Mine only has two speeds, but at the higher speed, I get uneven development. This is a well known issue I believe. The slow speed is something like 30rpm. I don't think even slower will influence acutance/compensation as even at 2rpm the developer will be in constant motion and therefore local exhaustion will not take place. If it does, it's bound to be irregular due to laminar flow and therefore undesirable.


I agree, beyond that Eberhard and Kotinsky effects can be better noticed in small formats, IIRC I read that when Agfa realized that adjacency effects existed they changed recommendation from agitating each 30s to 1min. But with constant agitation those effects should not be noticed.

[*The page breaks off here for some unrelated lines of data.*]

-- ==== Sys2Proof/Machine/Core.lean ====
section
/-! DEFINITION. The machine as the host runs it. -/

def Sys2Proof.core : Host.Core := { State := Sys2Proof.Machine.State, Fault := Sys2Proof.Machine.Fault, Refusal := Sys2Proof.Machine.Refusal, step := Sys2Proof.Machine.step, reset := Sys2Proof.Machine.State.reset }
end

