/-! ## Modes, holds, tier (chapters 1 and 9) -/

/-- The mode and what goes with it: each hold is present in its modes (R2), DRIVE stands exactly while the debounced IGN is high (R1, R4,
R6), the handover timer runs in HANDOVER only (R7), and outside DRIVE the mode is CUTOFF exactly while the tier is (R148). -/
structure ModeSound (s : State) : Prop where
  drive : s.mdc.driveHold = true ↔ s.mdc.mode = .drive
  handover : s.mdc.handoverHold = true ↔ s.mdc.mode = .handover
  always : s.mdc.alwaysHold = true ↔ s.mdc.mode ≠ .cutoff
  ignition : s.mdc.mode = .drive ↔ s.mdc.ign.debounced = true
  timer : s.mdc.handoverTimer.isSome = true → s.mdc.mode = .handover
  tier : s.mdc.mode ≠ .drive → (s.mdc.mode = .cutoff ↔ s.btm.tier = .cutoff)

/-! ## Ranges of the counted quantities -/

/-- The quantities stand in their ranges: reserve and remainder (R129), readings (R127), I_q and F (R137), part time (R152), the link's
and the handover settings (R179), the tier settings and counters (R141, R142), and each line's nuisance counter (R60), muted-trigger
count (R62) and repeat count (R69). -/
structure RangesSound (s : State) : Prop where
  reserve : s.chm.reserve ≤ 235926000
  remainder : s.chm.reserveRem ≤ 999
  current : s.chm.current ≤ 65535
  voltage : s.chm.voltage ≤ 20000
  baseline : s.chm.baseline ≤ 2000
  floor : s.chm.floorMah ≤ 65535
  seconds : s.wsc.seconds ≤ 4294967295
  fraction : s.wsc.fraction ≤ 999
  limit : 1 ≤ s.lnk.limit ∧ s.lnk.limit ≤ 15
  timeout : 10 ≤ s.mdc.handoverTimeout ∧ s.mdc.handoverTimeout ≤ 600
  thresholds : 8000 ≤ s.btm.cutoff ∧ s.btm.cutoff < s.btm.critical ∧ s.btm.critical < s.btm.conserve ∧ s.btm.conserve ≤ 15000
  hysteresis : 50 ≤ s.btm.hysteresis ∧ s.btm.hysteresis ≤ 1000
  fall : s.btm.fall < s.btm.fallConfirm ∧ s.btm.fallConfirm ≤ 32
  rise : s.btm.rise < s.btm.riseConfirm ∧ s.btm.riseConfirm ≤ 255
  lines : ∀ l, (s.line l).nuisance ≤ 15 ∧ (s.line l).mutedTriggers ≤ 65535
  repeats : ∀ l, (s.approach l).repeats ≤ 65535

/-! ## Domains and the Ramp Arbiter (chapters 2 and 3) -/

/-- Does the state run a timer (section 2.3)? -/
def DomState.timed : DomState → Bool
  | .ramping | .holdoff | .faultWait => true
  | _ => false

/-- One domain: EN follows the state (R22), a timer runs in RAMPING, HOLDOFF and FAULT_WAIT only, the attempt count is at most 3, is 3
in LATCHED only and 0 in OFF (R24, R27, R36). -/
structure DomainSound (x : Domain) : Prop where
  en : x.en = x.state.enOn
  timer : x.state.timed = false → x.timer = 0
  attempts : x.attempts ≤ 3
  latched : x.attempts = 3 → x.state = .latched
  off : x.state = .off → x.attempts = 0

/-- DMC and RMP: every domain sound; a slot is held by exactly the RAMPING domains, each holding one (R39); the Ramp Queue holds exactly
the QUEUED domains, each once (R40). -/
structure RampSound (s : State) : Prop where
  domains : ∀ d, DomainSound (s.dom d)
  slots : ∀ d, (s.dom d).state = .ramping ↔ (s.rmp.slotA = some d ∨ s.rmp.slotB = some d)
  apart : ∀ d, s.rmp.slotA = some d → s.rmp.slotB ≠ some d
  queued : ∀ d, (s.dom d).state = .queued ↔ d ∈ s.rmp.queue
  once : s.rmp.queue.Nodup

/-- The tree: a parent has a lower index (R16), and every ancestor of an enabled domain is enabled (R17). -/
def TreeSound (s : State) : Prop :=
  ∀ d p, (s.dom d).entry.parent = some p → p < d ∧ ((s.dom d).entry.enabled = true → (s.dom p).entry.enabled = true)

IIRC it's about local deveoper exhaustion but also about removing the by-products that are also retarding development if present, as bromide drags show when that happens.

Peter De Smidt
23-Aug-2018, 10:57
Sure, slowing the drum down will have some effect. Pyro formulas oxidize less, for example, if using the slowest speed. My 20 year old cpp-2, though, get's a little sketchy at the slowest speed. Sometimes it'll stop rotating, you can imagine the panic!, and so I run it slightly higher.

With edge effects, more isn't necessarily better, and they have less of an effect with the low magnification prints most of use produce with LF negatives. A number of years ago, I developed some film semi-stand in Fx-1, just to see what all of the hub bub about edges effects was about. Sure enough, I got major edges effects on the 35mm film. Blown up to 8x0 there was an obvious difference from my regular development technique/developer. But it wasn't better for my purposes, except, perhaps for very special circumstances. Of course there's more to semi-stand than edge effects, and some people clearly get great results with it....for their purposes. It's similar to unsharp masking in the sense that some will love the results and others won't. Howard Bond loved it, as did many other people, but some found the results unnatural. These are just tools and techniques that give different results. Better? That's up to you. "Museum" quality can obviously be achieved in many ways.

bob carnie
23-Aug-2018, 11:33
I am sure Brassai and Sanders did not agonize over this, their work is pretty good IMO.

I agree with Peter many ways to create, some of the nicest negatives in BW to print have been those type 55 polaroid negs.